— Exercise directions —
Transcribe the records exactly from the line with "M.get Reg.LOG_NOTE_CMD_RESULT = 0" to the end, both included.

[Entries taken from a collection]

------------------------

/-! ### The mirror frame (R449-R451) -/

/-- A register that the mirror carries: host-written registers that are not lane-local, and the results and counts that the
shares name (05 R215, 08 R333, 09 R370; 18 R620, R622). Page 0x38's AI_CFG is taken through its own operation. -/
def mirroredReg (a : Nat) : Bool :=
  let p := a / 0x400
  let o := a % 0x400
  let host := match rowAt a with
    | some r => decide (r.rw ≠ 0) || decide (r.rws ≠ 0)
    | none => false
  let pages := decide (p = 0x02) || decide (p = 0x08) || decide (p = 0x0B) || decide (p = 0x11) || (decide (0x20 ≤ p) && decide (p ≤ 0x2F))
    || decide (p = 0x39) || decide (p = 0x40) || decide (p = 0x58)
  decide (0x20 ≤ o) &&
    (decide (p = 0x10) || (pages && host && decide (a ≠ (Reg.PTP_ASYM_w 0).addr) && decide (a ≠ (Reg.PTP_ASYM_w 1).addr)
        && decide (a ≠ Reg.CHR_SRC_DIS_w.addr))
      || decide (a = Reg.AI_FREEZE_w.addr) || decide (a = Reg.MODE_RESULT_w.addr) || decide (a = Reg.SCHED_STAT_w.addr)
      || decide (a = Reg.CHR_UTC_w.addr))

/-- The mirror frame of the tick (R450): `again` marks REPEAT. -/
def Lane.mirrorFrame (L : Lane) (again : Bool) : MirrorFrame :=
  { tick := L.get Reg.TICK_CNT_COUNT, epoch := L.get Reg.RAP_EPOCH_EPOCH, again := again, posTick := L.tk.posTick, plan := L.red.plan,
    suspTicks := L.red.suspTicks, holdoff := L.get Reg.RED_TB_HOLDOFF,
    tbSince := L.red.tbSince, awaySince := L.red.awaySince, mode := L.mode, prev := L.get Reg.MODE_CUR_PREV,
    late := L.flag Reg.MODE_CUR_LATE, cond := L.get Reg.MODE_COND_COND, pendMode := L.tk.pendMode, sched := L.tk.sched, ntk := L.ntk,
    plt := L.plt, ctl := L.ctl, alc := L.alc, means := L.ana.ins.map AiSt.mean, aoVals := L.ana.outs.map AoSt.committed,
    restartBits := L.ana.restartBits, leap := L.chr.leap,
    ptp := [L.ptpShare 0, L.ptpShare 1], cyc := L.can.cyc, can := L.canShare, alive := L.can.alive,
    executed := L.rap.executed, clients := L.rap.clients.map fun c => (c.client, c.lastSeq), sf := L.sf,
    regs := L.regs.filter fun e => mirroredReg e.1 || (decide ((Reg.AI_CFG_w 0).addr ≤ e.1) && decide (e.1 ≤ (Reg.AI_CFG_w 31).addr)) ||
      decide (e.1 = Reg.CHR_SRC_DIS_w.addr) }

/-- Sends the mirror frame (01 R45, R61): its size in bytes is a free value within the figures of R450. -/
def Lane.mirrorSend (L : Lane) (again : Bool) : Lane :=
  let f := L.mirrorFrame again
  let (q, L) := L.fresh
  let n := min q.floor.toNat (if f.posTick then 20072 else 9840)
  let L := (L.set Reg.LANE_MIRROR_SIZE_LAST n).set Reg.LANE_MIRROR_SIZE_PEAK (max n (L.get Reg.LANE_MIRROR_SIZE_PEAK))
  { L with mirror := some f }

/-- The intake with the mirrored share (03 R142): the lane's own samples, times and time models stay. -/
def IntakeSt.adopt (own m : IntakeSt) : IntakeSt :=
  let slot (s : Nat) (x : SlotSt) : SlotSt :=
    let o := own.slots.getD s {}
    { x with tm := o.tm, seen := o.seen, quality := o.quality, last := o.last, lastValid := o.lastValid, lastMeas := o.lastMeas }
  { m with slots := mapIdxFrom 0 slot m.slots, fresh := own.fresh, latched := own.latched, ana := own.ana, failed := own.failed, ops := own.ops }
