/-- RAP_RESPONSE (R422): a response that is ready is sent; a copy is answered as the cache answers it, once it does (R421). -/
def Lane.respOne (L : Lane) (e : RapExec) : Lane :=
  if e.copy then
    match (L.rap.cacheOf e.req.client).find? fun x => decide (x.seq = e.req.seq) with
    | some x => L.sendResp { e with resp := { x with repeated := true } }
    | none => if L.rap.pending.any fun p => decide (p.req.client = e.req.client) && decide (p.req.seq = e.req.seq) then L.pend e else L
  else if e.applied && !e.held then L.sendResp e
  else L.pend e

/-- RAP_RESPONSE (R422): at the end of the mirror transfer, or at 950 µs. -/
def Lane.rapRespond (L : Lane) : Lane :=
  let l := L.rap.pending
  l.foldl Lane.respOne (L.onRap fun r => { r with pending := [] })

/-! ### Operations as commands -/

/-- A request of one operation on network A, done at once with its answer. -/
def Lane.opNow (L : Lane) (client seq : Nat) (op : RapOp) : Lane :=
  let r : RapReq := { lane := if L.id = .a then 0 else 1, client := client, seq := seq, epoch := L.get Reg.RAP_EPOCH_EPOCH, ops := [op], bad := false, net := 0, src := 0 }
  let (L, a) := L.opAtLatch r op
  let (L, a) := L.opAtCommit r 0 op a
  let x := { L.respond r 0 [a] with session := L.sessionOf client }
  if L.holdsAnswer r && decide (op = .chartEnd) then L.pend { req := r, resp := x, applied := true, held := true, copy := false }
  else L.onRap fun y => { y with sent := x :: y.sent }

/-- An operation as a command: in a lane whose tick runs. -/
def opCommand (l : LaneId) (client seq : Nat) (op : RapOp) (s : State) : Out :=
  onLane l (fun L => if L.running then L.opNow client seq op else L) s

/-- READ (R418). -/
def execRead (l : LaneId) (client seq count addr : Nat) (s : State) : Out :=
  opCommand l client seq (if opCountOk 1 count then .read count addr else .badCount 1) s

/-- WRITE (R418). -/
def execWrite (l : LaneId) (client seq addr : Nat) (data : List Nat) (s : State) : Out :=
  opCommand l client seq (if opCountOk 2 data.length then .write addr data else .badCount 2) s

/-- LANE_RESTART (R426). -/
def execLaneRestart (l : LaneId) (client seq : Nat) (force : Bool) (s : State) : Out := opCommand l client seq (.laneRestart force) s

/-- SAFETY_CHALLENGE (R427). -/
def execSafetyChallenge (l : LaneId) (client seq : Nat) (s : State) : Out := opCommand l client seq .safetyChallenge s

/-- SAFETY_OPEN (R427). -/
def execSafetyOpen (l : LaneId) (client seq : Nat) (hmac : List Nat) (s : State) : Out :=
  opCommand l client seq (if opCountOk 5 hmac.length then .safetyOpen hmac else .badCount 5) s

/-- SAFETY_CLOSE (R428). -/
def execSafetyClose (l : LaneId) (client seq : Nat) (s : State) : Out := opCommand l client seq .safetyClose s

/-- CHART_BEGIN (R425). -/
def execChartBegin (l : LaneId) (client seq sect total : Nat) (digest : List Nat) (s : State) : Out :=
  opCommand l client seq (.chartBegin sect total digest) s

/-- CHART_DATA (R425). -/
def execChartData (l : LaneId) (client seq ofs : Nat) (b : List Nat) (s : State) : Out :=
  opCommand l client seq (if opCountOk 8 b.length then .chartData ofs b else .badCount 8) s

/-- CHART_END (R425). -/
def execChartEnd (l : LaneId) (client seq : Nat) (s : State) : Out := opCommand l client seq .chartEnd s

/-- SER_SEND (R433). -/
def execSerSend (l : LaneId) (client seq port : Nat) (text : List Nat) (s : State) : Out :=
  opCommand l client seq (.serSend port text.length text) s

end Sys2Proof.Machine
end

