/-- The Logbook (14 R523, R526-R529, R531, R532, R534, R535): a record that no filter drops and that fits takes the next sequence
number in the queue; the drain writes to the store while the window is open; cross copies; the read window; host notes; the level;
failures. Where log entry 60 decides a detail of it, that detail is the model's choice, not the spec's. -/
def Obligations.Logbook : Prop :=
  ∀ (s : State) (l : LaneId),
    let L := s.lane l
    let fits (n : Nat) : Prop := L.log.queued + (16 + 4 * ((n + 3) / 4)) ≤ L.logCap ∧ L.summaryDue = false
    let logOnly (M : Lane) (fs : List Fld) : Prop := L.framedPost M fs [] id
    let rdFlds := Reg.LOG_RD_STAT_STATUS :: (List.range 4).map Reg.LOG_RD_HDR_w ++ (List.range 64).map Reg.LOG_RD_DATA_w
    (∀ kind sev code pl, L.boot.phase = .reset → Idle (.recordPost l kind sev code pl) s) ∧
    (∀ kind sev code pl, L.boot.phase ≠ .reset → (6 ≤ sev ∨ (L.logLevel ≤ sev ∧ sev ≠ 0 ∧ kind = true)) → fits pl.length → OnLane (.recordPost l kind sev code pl) l s fun L M =>
      M.log.queue = L.log.queue ++ [⟨sev, L.id, false, L.timeValid, kind, code, L.log.nextSeq, secOf L.now, nsOf L.now, pl⟩] ∧
      M.log.nextSeq = (L.log.nextSeq + 1) % 2 ^ 32 ∧ logOnly M []) ∧
    (∀ kind sev code pl, sev < 6 → sev < L.logLevel → Idle (.recordPost l kind sev code pl) s) ∧
    (∀ code pl, L.boot.phase ≠ .reset → L.logLevel ≤ 3 → 16 ≤ L.log.rateOf (secOf L.now) code → OnLane (.recordPost l false 3 code pl) l s fun L M =>
      M.log.queue = L.log.queue ∧ M.log.nextSeq = L.log.nextSeq ∧ M.get Reg.LOG_DROP_RATE = min (L.get Reg.LOG_DROP_RATE + 1) 255 ∧ logOnly M []) ∧
    (∀ vf, L.flag Reg.LOG_STAT_SRAM_ONLY = true ∨ L.flag Reg.LOG_STAT_INDEXING = true ∨ L.flag Reg.THERM_WINDOW_OPEN = false → Idle (.logDrain l vf) s) ∧
    (L.flag Reg.LOG_STAT_SRAM_ONLY = false → L.flag Reg.LOG_STAT_INDEXING = false → L.flag Reg.THERM_WINDOW_OPEN = true → L.log.queued ≤ 8192 →
      OnLane (.logDrain l false) l s fun L M =>
        M.log.queue = [] ∧ M.log.nextSeq = L.log.nextSeq ∧ logOnly M [] ∧
        (∀ r b, L.log.queue = [r] → L.log.blocks = [b] → b.st = .isOpen → b.sev = r.sev → b.used + r.bytes ≤ 4080 →
          M.log.blocks = [{ b with recs := b.recs ++ [r] }])) ∧
    ((s.lane l.other).log.crossWire = [] → Idle (.crossRecordReceived l) s) ∧
    (∀ r rest, (s.lane l.other).log.crossWire = r :: rest → L.boot.phase ≠ .reset → fits (min (r.payload.length + 4) 1008) → Answers (.crossRecordReceived l) s fun t =>
      (t.lane l.other) = (s.lane l.other).onLog (fun g => { g with crossWire := rest }) ∧
      (t.lane l).log.queue = L.log.queue ++ [{ r with cross := true, seq := L.log.nextSeq, payload := (leBytes 4 r.seq ++ r.payload).take 1008 }] ∧
      (t.lane l).get Reg.LOG_CNT_CROSS_RX = (L.get Reg.LOG_CNT_CROSS_RX + 1) % 65536 ∧ logOnly (t.lane l) [Reg.LOG_CNT_CROSS_RX]) ∧
    (L.linkUp = true → OnLane (.crossCopyResend l) l s fun L M =>
      M.log.crossWire = L.log.crossWire ++ L.log.crossHeld ∧ M.log.crossHeld = [] ∧
      M.log.sick = (L.log.delivered L.log.crossHeld).sick ∧
      M.get Reg.LOG_CNT_CROSS_TX = (L.get Reg.LOG_CNT_CROSS_TX + L.log.crossHeld.length) % 256 ∧
      L.framedUpTo M [Reg.LOG_CNT_CROSS_TX] [] fun N => N.onLog fun _ => L.log) ∧
    (L.linkUp = false → Idle (.crossCopyResend l) s) ∧
    (∀ i kind, (i, kind) ∈ [(Instr.drainStuck l, 3), (.logScanDone l false, 4)] → (kind = 3 → L.log.queue ≠ [] ∧ L.mayDrain = true) →
      (kind = 4 → L.flag Reg.LOG_STAT_INDEXING = true) → OnLane i l s fun L M =>
        M.get Reg.LOG_STAT_SRAM_ONLY = 1 ∧ M.get Reg.LOG_FAULT_LOG_FAIL = 1 ∧ L.ev 0x5C 0 ∈ M.found ∧ L.ev 0x5C 2 ∈ M.found ∧
        M.get Reg.LOG_SICK_CNT_TOTAL = min (L.get Reg.LOG_SICK_CNT_TOTAL + 1) 65535 ∧ M.log.sick.head?.map SickEntry.kind = some kind) ∧
    (L.log.queue = [] ∨ L.mayDrain = false → Idle (.drainStuck l) s) ∧
    (L.flag Reg.LOG_STAT_INDEXING = true → (L.log.ctl0Bad && L.log.ctl1Bad) = false → OnLane (.logScanDone l true) l s fun L M =>
      M.get Reg.LOG_STAT_INDEXING = 0 ∧ M.get Reg.LOG_STAT_SRAM_ONLY = 0 ∧ M.log.queue = L.log.queue ∧ M.log.nextSeq = L.log.nextSeq ∧
      L.framedUpTo M (Reg.LOG_STAT_INDEXING :: Reg.LOG_STAT_SRAM_ONLY :: rdFlds) [] fun N => N.onLog fun _ => L.log) ∧
    (∀ ok, L.flag Reg.LOG_STAT_INDEXING = false → Idle (.logScanDone l ok) s) ∧
    (∀ q, q < 2 ^ 32 →
      (L.flag Reg.LOG_STAT_INDEXING = true → OnLane (.logRdSelect l (some q) none) l s fun L M =>
        M.get Reg.LOG_RD_SEQ_w = q ∧ M.get Reg.LOG_RD_STAT_STATUS = 4) ∧
      (∀ r, L.flag Reg.LOG_STAT_INDEXING = false → L.log.damaged = [] → L.log.queue.find? (fun r => decide (r.seq = q)) = some r →
        256 * L.get Reg.LOG_RD_OFS_OFS < r.bytes → OnLane (.logRdSelect l (some q) none) l s fun L M =>
          M.get Reg.LOG_RD_SEQ_w = q ∧ M.get Reg.LOG_RD_STAT_STATUS = 0 ∧
          (∀ i, i < 4 → M.get (Reg.LOG_RD_HDR_w i) = ofLe ((r.allBytes.drop (4 * i)).take 4) % 2 ^ 32) ∧
          (∀ w, w < 64 → M.get (Reg.LOG_RD_DATA_w w) = ofLe ((r.allBytes.drop (4 * (64 * L.get Reg.LOG_RD_OFS_OFS + w))).take 4) % 2 ^ 32) ∧
          M.log.queue = L.log.queue ∧ M.log.blocks = L.log.blocks)) ∧
    (∀ tag sev words, tag < 256 → sev < 8 → words < 32 →
      let cmdFlds := [Reg.LOG_NOTE_CMD_TAG, Reg.LOG_NOTE_CMD_SEVERITY, Reg.LOG_NOTE_CMD_WORDS, Reg.LOG_NOTE_CMD_RESULT]
      (5 < sev ∨ words < 1 ∨ 16 < words → OnLane (.hostNote l tag sev words) l s fun L M => M.get Reg.LOG_NOTE_CMD_RESULT = 1 ∧ L.framed M cmdFlds [(0x5C, 7)]) ∧
      (sev ≤ 5 → 1 ≤ words → words ≤ 16 → L.log.noteThisTick = true → OnLane (.hostNote l tag sev words) l s fun L M =>
        M.get Reg.LOG_NOTE_CMD_RESULT = 2 ∧ L.framed M cmdFlds [(0x5C, 7)]) ∧
      (sev ≤ 5 → 1 ≤ words → words ≤ 16 → L.log.noteThisTick = false → OnLane (.hostNote l tag sev words) l s fun L M =>
        M.get Reg.LOG_NOTE_CMD_RESULT = 0 ∧ M.get Reg.LOG_NOTE_CMD_TAG = tag ∧ M.log.noteThisTick = true ∧ logOnly M cmdFlds ∧
        (L.logLevel ≤ sev → sev ≠ 0 → fits (4 + 4 * words) → ∃ r, M.log.queue = L.log.queue ++ [r] ∧ r.kind = true ∧ r.code = 0x0C ∧ r.sev = sev ∧
          r.payload = [tag, 0, 0, 0] ++ (List.range words).flatMap fun w => leBytes 4 (L.get (Reg.LOG_NOTE_w w))))) ∧
    (∀ v, (v ≤ 5 → OnLane (.logLevelWrite l v) l s fun L M => M.get Reg.LOG_LEVEL_LEVEL = v ∧ M.log.levelWritten = true ∧
        L.framedUpTo M [Reg.LOG_LEVEL_LEVEL] [] fun N => N.onLog fun _ => L.log) ∧
      (5 < v → Idle (.logLevelWrite l v) s))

------------------------

— Response area —
        M.get Reg.LOG_NOTE_CMD_RESULT = 0 ∧ M.get Reg.LOG_NOTE_CMD_TAG = tag ∧ M.log.noteThisTick = true ∧ logOnly M cmdFlds ∧
        (L.logLevel ≤ sev → sev ≠ 0 → fits (4 + 4 * words) → ∃ r, M.log.queue = L.log.queue ++ [r] ∧ r.kind = true ∧ r.code = 0x0C ∧ r.sev = sev ∧
          r.payload = [tag, 0, 0, 0] ++ (List.range words).flatMap fun w => leBytes 4 (L.get (Reg.LOG_NOTE_w w))))) ∧
    (∀ v, (v ≤ 5 → OnLane (.logLevelWrite l v) l s fun L M => M.get Reg.LOG_LEVEL_LEVEL = v ∧ M.log.levelWritten = true ∧
        L.framedUpTo M [Reg.LOG_LEVEL_LEVEL] [] fun N => N.onLog fun _ => L.log) ∧
      (5 < v → Idle (.logLevelWrite l v) s))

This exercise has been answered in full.